The situation of the interims seems, at times, like a pin-pon game between Spanish and European justice. After Luxembourg pointed out in February that the concatenation of temporary contracts is a form of “precariousness” that violates European regulations and pointed out the conversion of non-permanent staff into permanent ones as a possible measure to reverse this situation, the Supreme Court has rejected this position, considering that “it is incompatible with the Spanish system of self-organization of its own public administration.”

The Court of Justice of the European Union noted in February that national law does not have “adequate measures” to “prevent and, where appropriate, punish abuses arising from the successive use of temporary contracts, including non-fixed indefinite contracts successively extended.” ”. Therefore, it establishes that “the conversion of these temporary contracts into permanent contracts may constitute such a measure.”

The Spanish courts have not agreed on how to apply this measure and judges from all over the country have been issuing contradictory resolutions. To solve this problem, the Supreme Court has submitted a preliminary ruling to the Court of Justice of the European Union, with the aim of clearing up “some doubts raised”, mainly regarding the principles of “equality, merit and capacity”, that are required for access to public employment.

But now, the High Court does not seem to have many doubts. In a cassation appeal on another matter, the Social Chamber says that, from that ruling, “in no case does it arise the need for the automatic judicial conversion of non-permanent permanent workers into permanent workers, who, as already stated has seen is something incompatible with the Spanish system of self-organization of its own public administration – which is based on the principles of equality, capacity and merit in access to public service – and which applies to both public officials and contracted ones. professionally.” The Chamber also considers that from the ruling “no radical equality is derived” between both legal regimes.

The interim ones, without transfer competitions

The Supreme Court has ruled in these terms following a cassation appeal for the unification of the doctrine, dated April 29, in which it has indicated that interim employees do not have the right to participate in transfer competitions, as they are limited to those public workers by opposition.

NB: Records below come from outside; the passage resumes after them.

/-- Each command for functions, queues, tables, epochs and the scheduler completes in every state, and for all operands, that meet the conditions before its arrow: OK i says that exec answers a next state with RC_OK as the answer. -/
def Obligations.ConfigurationCommandsComplete : Prop :=
  ∀ (s : State) (e : Eci) (p : List Nat) (q : Nat), q = p.getD 0 0 →
  let OK (i : Instr) : Prop := ∃ (t : State) (w : List Nat), exec i s = .next (t.answers e RC_OK w)
  (s.takes e 0x0000 [] p → exec (.eciVersion e) s = .next (s.answers e RC_OK s.versionWords)) ∧
  (s.takes e 0x0001 [] p → exec (.eciIdentity e) s = .next (s.answers e RC_OK s.identityWords)) ∧
  (s.takes e 0x0002 [] p → exec (.eciFuncInfo e) s = .next (s.answers e RC_OK [s.infoWord e.fn])) ∧
  (∀ (l : LongCmd) n w, s.takes e 0x0003 [low 16] p → s.longs.getD e.fn none = some l → l.path = .mailbox → l.ticket = q → l.final = some (n, w) →
     exec (.eciPoll e) s = .next (({ s with longs := s.longs.setD e.fn none none }).answers e n w)) ∧
  (s.takes e 0x0100 [W32, W32, W32, W32, 0x07FF000F] p → ¬s.adminBad e.fn p → (s.ring (adminSqKey e.fn)).state = 0 →
     exec (.adminCreate e) s = .next ((s.createAdmin e.fn p).answers e RC_OK [])) ∧
  (s.takes e 0x0101 [] p → s.adminCmd.getD e.fn none = none → (s.ring (adminSqKey e.fn)).state ≠ 0 →
     exec (.adminDestroy e) s = .next ((s.destroyAdmin e.fn).answers e RC_OK [])) ∧
  (∀ r n, r = s.newRing e.fn p → s.takes e 0x0102 (List.replicate 16 W32) p → ¬s.ringDenied r → ¬s.ringBad r → ¬r.mgmt → s.ringsHeld r.kind (some e.fn) < (s.fn e.fn).grants.rings r.kind → firstFree 131072 s.used.fresh (fun k => (s.ring (ringKey r.kind k)).state != 0) = some n →
     OK (.queueCreate e)) ∧
  (∀ k, s.takes e 0x0103 [low 21] p → ¬s.notMine e.fn p → ¬s.noSuchRing p → k = namedRing p → (s.ring k).stopped → ¬s.boundTo k → ¬s.jobs.any (fun j => j.2.ring == k && (s.ring k).kind != 2 && (s.ring k).kind != 3) →
     OK (.queueDestroy e)) ∧
  (s.takes e 0x0104 [low 21] p → ¬s.notMine e.fn p → ¬s.noSuchRing p → (s.fn (s.ring (namedRing p)).fn).bme → OK (.queueStart e)) ∧
  (s.takes e 0x0105 [low 21] p → ¬s.notMine e.fn p → ¬s.noSuchRing p → ¬(s.ring (namedRing p)).stopped → OK (.queueStop e)) ∧
  (s.takes e 0x0106 [low 21, W32, W32] p → ¬s.notMine e.fn p → ¬(s.noSuchRing p || decide (p.getD 2 0 = 0 ∨ (s.ring (namedRing p)).size < p.getD 2 0)) → OK (.queueInvalidate e)) ∧
  (s.takes e 0x0107 [low 21] p → ¬s.notMine e.fn p → ¬s.noSuchRing p → OK (.queueQuery e)) ∧
  (s.orders e 0x0200 [W32, W32] p → ¬(List.range 4).any (fun k => (s.fn k).vfEnable && s.share k != (sharesOf p).getD k 0) → (sharesOf p).foldl (· + ·) 0 ≤ 2048 → OK (.fnAssignVfs e)) ∧
  (∀ g, s.orders e 0x0201 [low 12, low 13, low 17, low 17, low 17, low 12, W32, W32, low 20, low 27] p → g = s.grantOf q p → ¬(noFunc p || grantBad q g) → ¬s.grantBelow q g → ¬[1, 2, 3].any (fun k => decide (131072 < g.rings k + s.reserved k q)) →
     exec (.fnGrant e) s = .next ((s.grant q g).answers e RC_OK [])) ∧
  (s.takes e 0x0202 [low 12] p → ¬s.ownOnly e.fn (fun w => bits (w.getD 0 0) 11 0) p → ¬noFunc p →
     exec (.fnQuery e) s = .next (s.answers e RC_OK (s.fnWords q))) ∧
  (∀ c, s.serves e c 0x0203 [low 12] → p = c.words → ¬bit q 31 → e.fn = s.manager → ¬noFunc p → ¬s.longBusy e.fn → s.rd F.HIF_FN_STATE_STATE q = 3 →
     exec (.fnQuiesce e) s = .next (s.ticketed e c)) ∧
  (∀ c, s.serves e c 0x0203 [low 12 + 2 ^ 31] → p = c.words → bit q 31 → e.fn = s.manager → ¬noFunc p → ¬s.longBusy e.fn → s.rd F.HIF_FN_STATE_STATE (bits q 11 0) = 3 →
     ∃ t : State, exec (.fnRelease e) s = .next (t.ticketed e c)) ∧
  (∀ c, s.serves e c 0x0204 [low 12, W32, W32, W32] → p = c.words → e.fn = s.manager → ¬noFunc p → ¬s.longBusy e.fn → s.rd F.HIF_FN_STATE_STATE q = 3 →
     exec (.fnSave e) s = .next (s.ticketed e c)) ∧
  (∀ c, s.serves e c 0x0205 [low 12, W32, W32, W32] → p = c.words → e.fn = s.manager → ¬noFunc p → ¬s.longBusy e.fn → s.mayRestore q →
     exec (.fnRestore e) s = .next (s.ticketed e c)) ∧
  (s.takes e 0x0206 [low 12 + 2 ^ 31, W32, W32, low 5] p → ¬(e.fn != s.manager || !s.feature e.fn 13) → ¬noFunc p → ¬bit q 31 → OK (.fnMigrateLog e)) ∧
  (s.orders e 0x0207 [low 12] p → ¬noFunc p → s.rd F.HIF_FN_STATE_STATE q = 3 →
     exec (.fnRemove e) s = .next ((s.removeFn q).answers e RC_OK [])) ∧
  (s.takes e 0x0208 [low 2] p → ¬s.roleDenied e.fn p → ¬(!mayManage q || q == s.manager) → ¬s.roleWaits q →
     exec (.mgrRole e) s = .next ((s.moveRole q).answers e RC_OK [])) ∧
  (s.takes e 0x0300 [0x10F, W32, low 31, low 30, W32] p → ¬bit q 8 → ¬s.l2Denied e.fn p → ¬l2Bad p → ¬(maskPipes p).any (fun k => s.l2Over k (l2Payload p 1) || (s.l2Slot k (l2Payload p 1)).isNone) → OK (.tblL2Write e)) ∧
  (s.takes e 0x0300 [0x10F, W32, low 31, low 30, W32] p → bit q 8 → ¬s.l2Denied e.fn p → ¬l2Bad p → OK (.tblL2Delete e)) ∧
  (s.takes e 0x0301 [low 2, low 19] p → ¬(e.fn != s.manager && !((s.l2Named p).valid && (s.l2Named p).static && (s.l2Named p).owner == e.fn)) → OK (.tblL2Read e)) ∧
  (s.orders e 0x0302 [low 9] p → OK (.tblL2Flush e)) ∧
  (∀ k, s.takes e 0x0303 ([1] ++ List.replicate 28 W32 ++ [low 5, 0, 0, 0]) p → k = wBytes p 1 16 → ¬(s.flowDenied e.fn k || (e.fn != s.manager && bit (p.getD 29 0) 4)) → ¬flowKeyBad k → ((s.flowFind k).isNone = false ∨ (s.flowsOf (flowFunc k)).length < (s.fn (flowFunc k)).grants.flows) → (s.flowInsert k (wBytes p 17 12) (bit (p.getD 29 0) 1) (bit (p.getD 29 0) 4) (bit q 0)).2.1 = 3 →
     OK (.tblFlowInsert e)) ∧
  (∀ l, s.takes e 0x0304 (List.replicate 16 W32) p → ¬s.flowDenied e.fn (wBytes p 0 16) → ¬flowKeyBad (wBytes p 0 16) → s.flowFind (wBytes p 0 16) = some l → OK (.tblFlowDelete e)) ∧
  (∀ l, s.takes e 0x0305 (List.replicate 16 W32) p → ¬s.flowDenied e.fn (wBytes p 0 16) → ¬flowKeyBad (wBytes p 0 16) → s.flowFind (wBytes p 0 16) = some l → OK (.tblFlowLookup e)) ∧
  (∀ t u b n cs, s.orders e 0x0306 [low 5, W32, W32] p → ¬(q = 0 ∨ 16 < q) → s.dmaIn e.fn (w64 p 1) (32 * q) e.io.head? = (t, some b, n) → cs = (List.range q).map (fun k => routeChange (slice b (32 * k) 32)) → ¬cs.any (fun c => c.bad) → t.applyRoutes cs = some u →
     exec (.tblRouteBatch e) s = .next (u.answers e RC_OK [q])) ∧
  (s.orders e 0x0307 [1, W32, W32, W32, W32] p → OK (.tblRouteLookup e)) ∧
  (s.takes e 0x0400 [] p → OK (.tmCaps e)) ∧
  (∀ c t n w, c = withEn (cfgOf p 1) → s.takes e 0x0401 (3 :: List.replicate 8 W32) p → ¬(e.fn != s.manager && (q != 3 || s.newDenied e.fn c)) → ¬s.cfgBad q c → ¬s.aboveTenant e.fn q c → s.createNode q c = .done t n w →
     exec (.tmNodeCreate e) s = .next (t.answers e n w)) ∧
  (∀ n, n = nodeOf p → s.takes e 0x0402 [3 + 2 ^ 31, low 17] p → ¬s.nodeDenied e.fn p → ¬(noNode p || n.1 == 0 || !(s.node n.1 n.2).en || (n.1 == 3 && isDefaultQueue n.2)) → s.children n.1 n.2 = [] → n.1 ≠ 3 →
     OK (.tmNodeDestroy e)) ∧
  (∀ n, n = nodeOf p → s.takes e 0x0403 (3 :: low 17 :: List.replicate 8 W32) p → ¬(s.nodeDenied e.fn p || s.cfgDenied e.fn n.1 n.2 (cfgOf p 2)) → ¬(noNode p || s.nodeCode n.1 n.2 (cfgOf p 2) == RC_BAD_ARG) → ¬s.aboveTenant e.fn n.1 (cfgOf p 2) → s.nodeCode n.1 n.2 (cfgOf p 2) = RC_OK →
     OK (.tmNodeSet e)) ∧
  (s.takes e 0x0404 [3, low 17] p → ¬s.nodeDenied e.fn p → ¬noNode p → OK (.tmNodeQuery e)) ∧
  (s.takes e 0x0405 [low 16] p → s.reaches e.fn 3 q → OK (.tmQueueFlush e)) ∧
  (s.orders e 0x0406 [low 27, W32, W32] p → ¬(1024 < memberCount p) → memberCount p = 0 → s.membersUsed ≤ 1048576 → OK (.tmMcastSet e)) ∧
  (∀ (t : State) n w, s.orders e 0x0407 [low 16, W32, W32] p → s.bufferOut e.fn (w64 p 1) 8192 ((s.mcast.get q).flatMap (fun (m : Nat) => leBytes 8 m)) e.io.head? [(s.mcast.get q).length] = .done t n w →
     exec (.tmMcastQuery e) s = .next (t.answers e n w)) ∧
  (∀ c, s.serves e c 0x0408 [low 17, low 17 + 2 ^ 30 + 2 ^ 31, W32, W32, W32] → p = c.words → ¬(e.fn != s.manager && (dumpQueues p).any (fun q => !s.reaches e.fn 3 q)) → ¬(65536 < q + bits (p.getD 1 0) 16 0) → ¬s.longBusy e.fn → (bit (p.getD 1 0) 30 = true ∨ s.on F.TM_OBS_CFG_MODE 0 = false) →
     exec (.tmObsDump e) s = .next (s.ticketed e c)) ∧
  (∀ (t : State) n w, s.orders e 0x0409 (low 12 :: low 10 :: List.replicate 8 W32) p → ¬(noFunc p || s.cfgBad 2 (grantCfg p)) → s.createNode 2 (grantCfg p) = .done t n w →
     exec (.tmTenantGrant e) s = .next (t.answers e n w)) ∧
  (∀ c, s.serves e c 0x0900 (low 5 :: List.replicate 11 W32) → p = c.words → e.fn = s.manager → q = 0 → ¬s.longBusy e.fn → ¬s.on F.GLB_EPOCH_STATUS_STAGING 0 → ¬s.on F.GLB_EPOCH_STATUS_STAGED 0 → ¬s.on F.GLB_EPOCH_STATUS_ARMED 0 →
     ∃ t : State, exec (.epochStage e) s = .next (t.ticketed e c)) ∧
  (s.orders e 0x0901 [W32, W32] p → (let lead := (w64 p 0 + W64 - s.stamp) % W64; decide (lead < 800000 ∨ 80000000000 < lead)) = false → s.on F.GLB_EPOCH_STATUS_STAGED 0 → ¬s.on F.GLB_EPOCH_STATUS_DRAINING 0 →
     OK (.epochCommit e)) ∧
  (s.orders e 0x0902 [] p → s.on F.GLB_EPOCH_STATUS_STAGED 0 → exec (.epochAbandon e) s = .next (s.discardShadow.answers e RC_OK [])) ∧
  (s.orders e 0x0903 [] p → OK (.epochStatus e))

For the Chamber, it is “evident” that one of the criteria for awarding these positions “will be seniority as a permanent employee in the company.”

The ruling is based on a cassation appeal by the Junta de Castilla y León, following a ruling by its Superior Court of Justice following a lawsuit from a nursing assistant worker at a residence in Ponferrada, in an employment relationship with the administration. since September 2009, which had requested to participate in a transfer competition. The autonomous community then asked the Supreme Court to unify the doctrine, in the face of a ruling to the contrary by the counterpart court of Extremadura.

The interim staff works in the public administration, with a different rank than the temporary one but without a civil servant position, as they have not passed an opposition. This figure has been very useful both in the health and educational fields and, at the request of Europe, the Government already approved in 2021 a bill for job stability in the public sector. The objective of the measure is to reduce temporary employment from 30% to 8% by 2024.

While the Spanish courts still cannot agree on how to apply the European ruling, the Supreme Court now limits the ability of these workers to apply for transfer competitions under the same conditions as career civil servants. It establishes, however, that the decision does not question “the possibility that non-permanent permanent staff, maintaining their status, can access the occupation of vacant positions resulting from the holding of the competition provided for in the agreement.”